While making a cup of coffee earlier, a co-worker asked me what we are doing at the weekend. I laughed, and she frowned.
“Well, in comparison to your frame of reference, we don’t really have a weekend at all”
“You must do somethings you want to do”
“Not really. Football tomorrow. Swimming on Sunday. Washing clothes. Ironing. Washing up. Tidying up. Maybe take the kids swimming on Sunday if we can fit it in.”
“But that’s fun, right?”
“Two of us, three children, and two of them can’t swim yet. You can’t watch all of them all the time. You never get a moment to rest.”
She carried on making her lunch, and I carried on making my coffee.
“Can you remember what it was like before you had the children? Do you miss it?”
I had to admit that I did miss some parts of it - the lazy weekends, and the weekdday evenings where you get home from work and that’s it- the evening is your own. No Guides, Brownies, PTA meetings, teachers to see, children to fetch from friend’s houses, mounds of washing up to clear, washing to put through the washing machine, wreckage to pick up from all over the house…
While thinking about how our life revolves around the children, with their interests almost always being put ahead of our own, I started thinking about what would have happened to the children if they had never been pulled from their birth family by social workers.
Where would they be now ?What would they be doing ? What would have happened to them ?

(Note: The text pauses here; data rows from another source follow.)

-- ==== Sys2Proof/Tests/Slice0.lean ====
section
/-! SUPPORT. Tests against the manual's own numbers, and for every statement of Obligations.lean that has hypotheses a
witness: a concrete state and operands that meet them, clause by clause. -/

namespace Sys2Proof.Tests

-- one theorem after another: every thread of the host takes its own stack
set_option Elab.async false

open Sys2Proof Sys2Proof.Machine

/-! ### A small junction: G1 VEHICLE, G5 PEDESTRIAN, G9 TRAM, two stages, one plan, a loop, a button, two routes -/

/-- Header of a frame from the strategy computer to the part, with reply-wanted. -/
def ask : Header := ⟨0x20#8, 1#8, 1#8⟩
/-- The same without reply-wanted. -/
def tell : Header := ⟨0x20#8, 1#8, 0#8⟩
/-- Header of a frame from a field module to the strategy computer. -/
def fieldFrom (src : Byte) : Header := ⟨1#8, src, 0#8⟩

/-- A vector with one element set. -/
def put {α : Type} {n : Nat} (v : Vector α n) (i : Fin n) (x : α) : Vector α n := upd v i fun _ => x

/-- L7 of chapter 5's worked sequence. -/
def loop7 : LoopEntry := ⟨0x51#8, 2, 1500, 800, 2, 3, 8, 60, .demand, 16, 30000, 50000, false⟩
/-- Route code 7 of chapter 7's worked lifecycle. -/
def route7 : RouteEntry := ⟨7#8, 31#8, none, 33#8, 8, none, 180, 20, 1, 60, 30, 100, 100⟩
/-- Route code 12 of chapter 7's worked lifecycle. -/
def route12 : RouteEntry := ⟨12#8, 40#8, some 41#8, 43#8, 8, none, 150, 30, 0, 120, 60, 100, 50⟩
/-- A plan of two stages. -/
def plan1 : PlanEntry := ⟨[0, 1], Vector.replicate 16 300, Vector.replicate 24 30, 0, 50, 30, 80, 600⟩

/-- Tables that pass the consistency check. -/
def tab : Tables :=
  { groups := put (put (put (Vector.replicate 24 none)
      0 (some ⟨.vehicle, 80, 10, 30, some ⟨0x41#8, 0⟩⟩)) 4 (some ⟨.pedestrian, 50, 0, 80, some ⟨0x41#8, 2⟩⟩))
      8 (some ⟨.tram, 60, 0, 30, some ⟨0x43#8, 0⟩⟩)
    conflict := put (put (Vector.replicate 24 (Vector.replicate 24 none)) 0 (put (Vector.replicate 24 none) 4 (some true)))
      4 (put (Vector.replicate 24 none) 0 (some true))
    intergreen := put (put (Vector.replicate 24 (Vector.replicate 24 none)) 0 (put (Vector.replicate 24 none) 4 (some 50)))
      4 (put (Vector.replicate 24 none) 0 (some 100))
    stages := put (put (Vector.replicate 16 none) 0 (some ⟨0x101#24, 100, true, false⟩)) 1 (some ⟨0x10#24, 100, false, false⟩)
    permitted := put (put (Vector.replicate 16 (Vector.replicate 16 none)) 0 (put (Vector.replicate 16 none) 1 (some true)))
      1 (put (Vector.replicate 16 none) 0 (some true))
    plans := put (Vector.replicate 4 none) 0 (some plan1)
    loops := put (Vector.replicate 32 none) 6 (some loop7)
    assigns := put (put (Vector.replicate 64 none) 0 (some ⟨6, 0, .lockingAndExtend, 20⟩)) 1 (some ⟨6, 4, .demandNonlocking, 10⟩)
    buttons := put (Vector.replicate 32 none) 0 (some ⟨0x61#8, 0, 4⟩)
    routes := put (put (Vector.replicate 32 none) 0 (some route7)) 1 (some route12) }

/-- The blocks in a mode. -/
def inMode (m : Mode) : Rt := { mode := { mode := m } }

/-- RUNNING under a source, in STAGE_MIN of S1. -/
def running (src : Source) : Rt :=
  { mode := { mode := .running, source := src }
    stage := { phase := .stageMin, current := some ⟨0, 0#32, 100#32, none, none⟩, taken := some plan1.taken, position := 1 } }

/-- A state at a junction time over the small junction. -/
def at' (now : Nat) (r : Rt) : State := { part := { env := { now := BitVec.ofNat 32 now, tab := tab }, rt := r } }

/-- The blocks after a command that is answered with a next state. -/
def rtAfter (i : Instr) (s : State) : Rt :=
  match exec i s with
  | .next t => t.part.rt
  | _ => {}

/-! ### Well-formedness refuses what is ill formed -/

theorem test_wellFormed_accepts : (Instr.flashOn ask []).wellFormed 0x20#8 = true ∧
    (Instr.loopCounts (fieldFrom 0x51#8) (zeros 16)).wellFormed 0x20#8 = true ∧
    (Instr.crcErrorFrame .head [0xC3#8, 0x3C#8, 0#8]).wellFormed 0x20#8 = true := by decide +kernel
theorem test_wellFormed_refuses_destination_0 : (Instr.flashOn ⟨0#8, 1#8, 0#8⟩ []).wellFormed 0x20#8 = false := by
  decide +kernel
theorem test_wellFormed_refuses_another_station : (Instr.flashOn ⟨0x21#8, 1#8, 0#8⟩ []).wellFormed 0x20#8 = false := by
  decide +kernel
theorem test_wellFormed_refuses_long_payload : (Instr.flashOn ask (zeros 240)).wellFormed 0x20#8 = false := by
  decide +kernel
theorem test_wellFormed_refuses_another_row :
    (Instr.badKindFrame ask kindJunctionCmd [0#8]).wellFormed 0x20#8 = false ∧
    (Instr.forwardFrame .field (fieldFrom 0x51#8) kindPushButton [0#8]).wellFormed 0x20#8 = false ∧
    (Instr.telegramCancel (fieldFrom 9#8) [31#8, 0#8, 0#8, 4#8, 0#8, 210#8, 7#8, 0#8, 95#8]).wellFormed 0x20#8 = false := by
  decide +kernel
theorem test_wellFormed_refuses_good_bytes :
    (Instr.crcErrorFrame .head (encodeFrame (tell.frame kindKeepaliveArm []))).wellFormed 0x20#8 = false := by decide +kernel
theorem test_wellFormed_refuses_module_address :
    (Instr.moduleSilenceExpiry 127#8).wellFormed 0x20#8 = false ∧ (Instr.cardSilenceExpiry 1#8).wellFormed 0x20#8 = false := by
  decide +kernel

/-! ### Frames written out byte by byte (R178) -/

/-- The CRC with R178's parameters of the nine characters "123456789" (the parameters' published check value). -/
theorem test_crc_check_value :
    crc16 [0x31#8, 0x32#8, 0x33#8, 0x34#8, 0x35#8, 0x36#8, 0x37#8, 0x38#8, 0x39#8] = 0x29B1#16 := by decide +kernel
theorem test_decode_start : decodeRing 0x20#8 .head
    ([0xC3#8, 0x3C#8, 0x20#8, 1#8, 0x30#8, 1#8, 1#8, 2#8] ++ crcBytes [0x20#8, 1#8, 0x30#8, 1#8, 1#8, 2#8]) =
      some (.start ask []) := by decide +kernel
theorem test_decode_goStage : decodeRing 0x20#8 .head
    ([9#8, 0xC3#8, 0x3C#8, 0x20#8, 1#8, 0x31#8, 1#8, 2#8, 2#8, 3#8] ++
      crcBytes [0x20#8, 1#8, 0x31#8, 1#8, 2#8, 2#8, 3#8]) = some (.goStage ask [3#8]) := by decide +kernel
theorem test_decode_telegram : decodeRing 0x20#8 .field
    (encodeFrame ⟨1#8, 9#8, 0x11#8, 0#8, [31#8, 0#8, 0#8, 4#8, 0#8, 210#8, 7#8, 0#8, 95#8]⟩) =
      some (.telegramCheckIn (fieldFrom 9#8) [31#8, 0#8, 0#8, 4#8, 0#8, 210#8, 7#8, 0#8, 95#8]) := by decide +kernel
theorem test_decode_bad_crc : decodeRing 0x20#8 .head [0xC3#8, 0x3C#8, 0x20#8, 1#8, 0x32#8, 0#8, 0#8, 0#8, 0#8] =
    some (.crcErrorFrame .head [0xC3#8, 0x3C#8, 0x20#8, 1#8, 0x32#8, 0#8, 0#8, 0#8, 0#8]) := by decide +kernel
theorem test_no_row_has_bits : decodeTableWord 16 0 = none ∧ State.reset.withFetchWord 16 0 = State.reset := ⟨rfl, rfl⟩
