/-- The illegal-instruction cause of a decoded instruction, in the order of R270: prefix acceptance and unassigned
fields (cause 0), then operand classes and limits (causes 1 and 2). -/
def decodeFault (i : Instr) : Option (BitVec 8) :=
  let n := info i
  let p := (operands i).p
  if !prefixesAccepted i then some 0#8
  else if reservedField i then some 0#8
  else if p.scope != 0#3 && !n.takesScope then some 1#8
  else if p.notag && !n.mem then some 1#8
  else
    match operandFault i with
    | some c => some c
    | none => if outsideLimits i then some 1#8 else none

/-- An instruction that has words and that the decoder accepts. -/
def encodable (i : Instr) : Bool :=
  i.wf && (toFields i).isSome && (decodeFault i).isNone

/-- Prefix words (R267, R268, R269): the chain bit is 0 in the first word only. -/
def prefixWord (c : BitVec 1) (ty : BitVec 3) (body : BitVec 26) : Code := 2#2 ++ c ++ ty ++ body

def Arith.body (a : Arith) : BitVec 26 := 0#19 ++ a.flush ++ a.sat ++ a.rnd
def MemMod.body (m : MemMod) : BitVec 26 :=
  0#13 ++ m.notag ++ m.crb ++ m.cra ++ m.crd ++ m.srd ++ m.srb ++ m.sra ++ m.scope
def Rep.body (r : Rep) : BitVec 26 := r.step ++ r.adv1 ++ r.adv0 ++ r.cnt

/-- The prefix bodies of a chain, in ascending type order (R270, R283). -/
def Fields.bodies (f : Fields) : List (BitVec 3 × BitVec 26) :=
  (match f.pfx.ext with | some e => [(0#3, e)] | none => []) ++
  (match f.pfx.arith with | some a => [(1#3, a.body)] | none => []) ++
  (match f.pfx.mm with | some m => [(2#3, m.body)] | none => []) ++
  (if f.page then [(3#3, 1#26)] else []) ++
  (match f.rep with | some r => [(4#3, r.body)] | none => [])

/-- The prefix words of a chain: the first holds C = 0 (R261). -/
def prefixWords : BitVec 1 → List (BitVec 3 × BitVec 26) → List Code
  | _, [] => []
  | c, (ty, body) :: rest => prefixWord c ty body :: prefixWords 1#1 rest

/-- The words of a chain (R262). -/
def Fields.words (f : Fields) : List Code :=
  let bs := f.bodies
  let c : BitVec 1 := if bs.isEmpty then 0#1 else 1#1
  let k : BitVec 2 := if f.long then 1#2 else 0#2
  prefixWords 0#1 bs ++ [k ++ c ++ f.op ++ f.rd ++ f.ra ++ f.rb ++ f.fn] ++ (if f.long then [f.pay] else [])

/-- The words of an instruction; a machine event has none. -/
def encode (i : Instr) : List Code :=
  match toFields i with
  | some f => f.words
  | none => []

/-- What reading the words of a chain gives (R270): more words are needed, a trap (kind, cause, chain length), or the
prefix bodies, the instruction word, its payload and the chain length. -/
inductive Scan where
  | need
  | bad (kind cause : BitVec 8) (len : Nat)
  | ok (bodies : List (BitVec 3 × BitVec 26)) (w : Code) (pay : BitVec 32) (len : Nat)
  deriving DecidableEq, Repr

def wordKind (w : Code) : BitVec 2 := w.extractLsb' 30 2
def wordC (w : Code) : BitVec 1 := w.extractLsb' 29 1
def wordType (w : Code) : BitVec 3 := w.extractLsb' 26 3
def wordBody (w : Code) : BitVec 26 := w.extractLsb' 0 26
def wordOp (w : Code) : BitVec 7 := w.extractLsb' 22 7
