-- ==== Sys2Proof/Machine/Tile.lean ====
section
/-! DEFINITION. Tile: tile-task records, the checks of submission, the arithmetic of a task, and its start and end
(R200 to R203, R252 to R260, R368 to R371). -/

namespace Sys2Proof.Machine

open Host

/-! ### The record (R368) -/

abbrev Rec := BitVec 1024

/-- n bits from bit lo of the field at a byte. -/
def rField (r : Rec) (byte lo n : Nat) : Nat := bitsN r (8 * byte + lo) n
def rA (r : Rec) : Nat := rField r 0 0 21
def rB (r : Rec) : Nat := rField r 4 0 21
def rC (r : Rec) : Nat := rField r 8 0 21
def rD (r : Rec) : Nat := rField r 12 0 21
def rSa (r : Rec) : Nat := rField r 16 0 21
def rSaEn (r : Rec) : Bool := rField r 16 31 1 == 1
def rSb (r : Rec) : Nat := rField r 20 0 21
def rSbEn (r : Rec) : Bool := rField r 20 31 1 == 1
def rM (r : Rec) : Nat := rField r 24 0 16
def rN (r : Rec) : Nat := rField r 26 0 16
def rK (r : Rec) : Nat := rField r 28 0 16
def rLda (r : Rec) : Nat := rField r 32 0 21
def rLdb (r : Rec) : Nat := rField r 36 0 21
def rLdc (r : Rec) : Nat := rField r 40 0 21
def rLdd (r : Rec) : Nat := rField r 44 0 21
def rFa (r : Rec) : Nat := rField r 48 0 4
def rFb (r : Rec) : Nat := rField r 48 4 4
def rFc (r : Rec) : Nat := rField r 49 0 4
def rFd (r : Rec) : Nat := rField r 49 4 4
def rBcomp (r : Rec) : Nat := rField r 50 0 2
def rBres (r : Rec) : Bool := rField r 50 2 1 == 1
def rZeroC (r : Rec) : Bool := rField r 50 3 1 == 1
def rLut (r : Rec) : Bool := rField r 50 4 1 == 1
def rKchain (r : Rec) : Bool := rField r 50 5 1 == 1
def rSat (r : Rec) : Bool := rField r 50 6 1 == 1
def rRm (r : Rec) : Nat := rField r 51 0 3
def rBlen (r : Rec) : Nat := rField r 52 0 21
def rGtab (r : Rec) : Nat := rField r 56 0 21
def rGcnt (r : Rec) : Nat := rField r 56 24 8
def rBgs (r : Rec) : Nat := rField r 60 0 21
/-- Iterations of a loop. -/
def rCnt (r : Rec) (j : Nat) : Nat := orOne (rField r (64 + 8 * j) 0 8)
/-- Step of operand x (0 A, 1 B, 2 C, 3 D) in loop j, in bytes. -/
def rStep (r : Rec) (x j : Nat) : Int := 128 * sgn 14 (rField r (64 + 8 * j) (8 + 14 * x) 14)
def rDep (r : Rec) (i : Nat) : Word := BitVec.ofNat 64 (rField r (104 + 8 * i) 0 64)
def rTb (r : Rec) : Word := BitVec.ofNat 64 (rField r 120 0 56)
/-- The last 8 bytes of a record with a status. -/
def rTail (r : Rec) (status : Nat) : Nat := rField r 120 0 56 + status * 2 ^ 56

/-- Product of the loop counts. -/
def rIters (r : Rec) : Nat := prod ((List.range 5).map (rCnt r))
/-- The accumulator's format (R256). -/
def rAcc (r : Rec) : Nat := if rFa r = 8 then 8 else 9
/-- Width of an element of A and of B in bits; a LUT4 code has 4. -/
def bitsA (r : Rec) : Nat := if rLut r then 4 else tyBits (rFa r)
def bitsB (r : Rec) : Nat := if rLut r then 4 else tyBits (rFb r)
/-- Bytes of n elements of a width in bits. -/
def packed (n bits : Nat) : Nat := cdiv (n * bits) 8
/-- Row stride of a scale tile (R202). -/
def rRs (r : Rec) : Nat := 64 * cdiv (cdiv (rK r) 32) 64
/-- Bytes of one stored column of B at most. -/
def colB (r : Rec) : Nat := if rBcomp r = 0 then packed (rK r) (bitsB r) else rBlen r
/-- b of the completion (R369). -/
def rBytes (r : Rec) : Nat :=
  let all := rM r * rN r * (tyBits (rFd r) / 8) * rIters r
  if rKchain r then all / rCnt r 0 else all

/-! ### The checks of submission (R256, R371) -/

/-- A reserved bit is nonzero, or the B form is 3. -/
def recReserved (r : Rec) : Bool :=
  [0, 4, 8, 12, 32, 36, 40, 44, 52, 60].any (fun b => rField r b 21 11 != 0) ||
  [16, 20].any (fun b => rField r b 21 10 != 0) || rField r 30 0 16 != 0 || rField r 50 7 1 != 0 ||
  rField r 51 3 5 != 0 || rField r 56 21 3 != 0 || rField r 104 60 3 != 0 || rField r 112 60 3 != 0 ||
  rField r 104 0 4 != 0 || rField r 112 0 4 != 0 || rField r 120 0 4 != 0 || rField r 120 60 4 != 0 || rBcomp r == 3

/-- The formats form a combination of R256. -/
def combination (r : Rec) : Bool :=
  let fa := rFa r
  let fb := rFb r
  let wide (l : List Nat) : Bool := l.contains (rFc r) && l.contains (rFd r)
  let byte (f : Nat) : Bool := f == 12 || f == 13 || f == 14
  if rLut r then fa == 0 && fb == 0 && rBcomp r == 0 && wide [9, 10, 11, 12, 13, 14]
  else if byte fa then byte fb && wide [9, 10, 11, 12, 13, 14]
  else if fa = 15 then fb == 15 && wide [9, 10, 11, 12, 13, 14]
  else if fa = 11 ∨ fa = 10 then fb == fa && wide [9, 10, 11]
  else if fa = 9 then fb == 9 && rFc r == 9 && (rFd r == 9 || rFd r == 11)
  else if fa = 8 then fb == 8 && wide [8, 9]
  else false
/-- The formats take scales. -/
def scaled (r : Rec) : Bool := rLut r || (12 ≤ rFa r)

/-- Code 2: the formats and the settings that go with them. -/
def formatsBad (r : Rec) : Bool :=
  !combination r || decide (4 < rRm r) || ((rSaEn r || rSbEn r) && !scaled r) ||
  (rBcomp r == 1 && !(rFb r == 12 || rFb r == 13 || rFb r == 14)) || (rBcomp r == 2 && rFb r == 15) ||
  (rKchain r && (rFd r != rAcc r || rStep r 3 0 != 0)) ||
  (decide (0 < rGcnt r) && (rKchain r || (List.range 5).any (fun j => decide (1 < rCnt r j))))

/-- The limit of R203. -/
def macLimit (r : Rec) : Nat :=
  if rLut r ∨ 12 ≤ rFa r then 2 ^ 28
  else match rFa r with | 8 => 2 ^ 20 | 9 => 2 ^ 25 | _ => 2 ^ 27
/-- MACs of the engine in a core cycle (R20). -/
def macRate (r : Rec) : Nat :=
  if rLut r ∨ rFa r = 15 then 32768
  else if 12 ≤ rFa r then 16384
  else match rFa r with | 8 => 64 | 9 => 2048 | _ => 8192

/-- Least and greatest offset the loops from j0 give operand x. -/
def loopSpan (r : Rec) (x j0 : Nat) : Int × Int :=
  ((List.range 5).filter (fun j => j0 ≤ j)).foldl (fun p j =>
    let d := (rCnt r j - 1 : Nat) * rStep r x j
    (p.1 + min 0 d, p.2 + max 0 d)) (0, 0)

/-- A range of n bytes at a base, moved by the loops, lies in 2 MiB. -/
def spanFits (r : Rec) (x j0 base n : Nat) : Bool :=
  let (lo, hi) := loopSpan r x j0
  n == 0 || (decide (0 ≤ (base : Int) + lo) && decide ((base : Int) + hi + n ≤ 2 ^ 21))

/-- Bytes from the first row's start to the last row's end. -/
def extent (rows ld row : Nat) : Nat := if rows = 0 ∨ row = 0 then 0 else (rows - 1) * ld + row

/-- Code 4: offsets, strides and ranges. -/
def rangesBad (r : Rec) : Bool :=
  let empty := rM r == 0 || rN r == 0
  let noK := empty || rK r == 0
  let groups := if rGcnt r = 0 then 1 else rGcnt r
  [rA r, rB r, rC r, rD r, rSa r, rSb r, rLda r, rLdb r, rLdc r, rLdd r, rBgs r].any (fun v => v % 64 != 0) ||
  rGtab r % 2 != 0 || (decide (0 < rGcnt r) && decide (2 ^ 21 < rGtab r + 2 * rGcnt r)) ||
  (!noK && (!spanFits r 0 0 (rA r) (extent (rM r) (rLda r) (packed (rK r) (bitsA r))) ||
    !spanFits r 1 0 (rB r) ((groups - 1) * rBgs r + extent (rN r) (rLdb r) (colB r)) ||
    decide (524288 < rN r * colB r) ||
    (rSaEn r && decide (2 ^ 21 < rSa r + extent (rIters r * rM r) (rRs r) (cdiv (rK r) 32))) ||
    (rSbEn r && decide (2 ^ 21 < rSb r + extent (max (rIters r) groups * rN r) (rRs r) (cdiv (rK r) 32))))) ||
  (!empty && ((!rZeroC r && !spanFits r 2 (if rKchain r then 1 else 0) (rC r) (extent (rM r) (rLdc r) (rN r * (tyBits (rFc r) / 8)))) ||
    !spanFits r 3 0 (rD r) (extent (rM r) (rLdd r) (rN r * (tyBits (rFd r) / 8)))))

It feels awful to say it - knowing that so many other children live the life that our children found themselves in every day - but the thought of where they might be nowscaredme. Knowing their story, and knowing the issues they have - particularly our youngest - I don’t really want to go there.
I guess it hit home this week when I realised I wouldn’t be spending the proceeds of freelance work on myself; I would be paying for swimming lessons for all of the children. Yet again sacrificing a new TV, or a new computer, or a video game machine, or some other such “stuff” in order to give the kids something far more useful.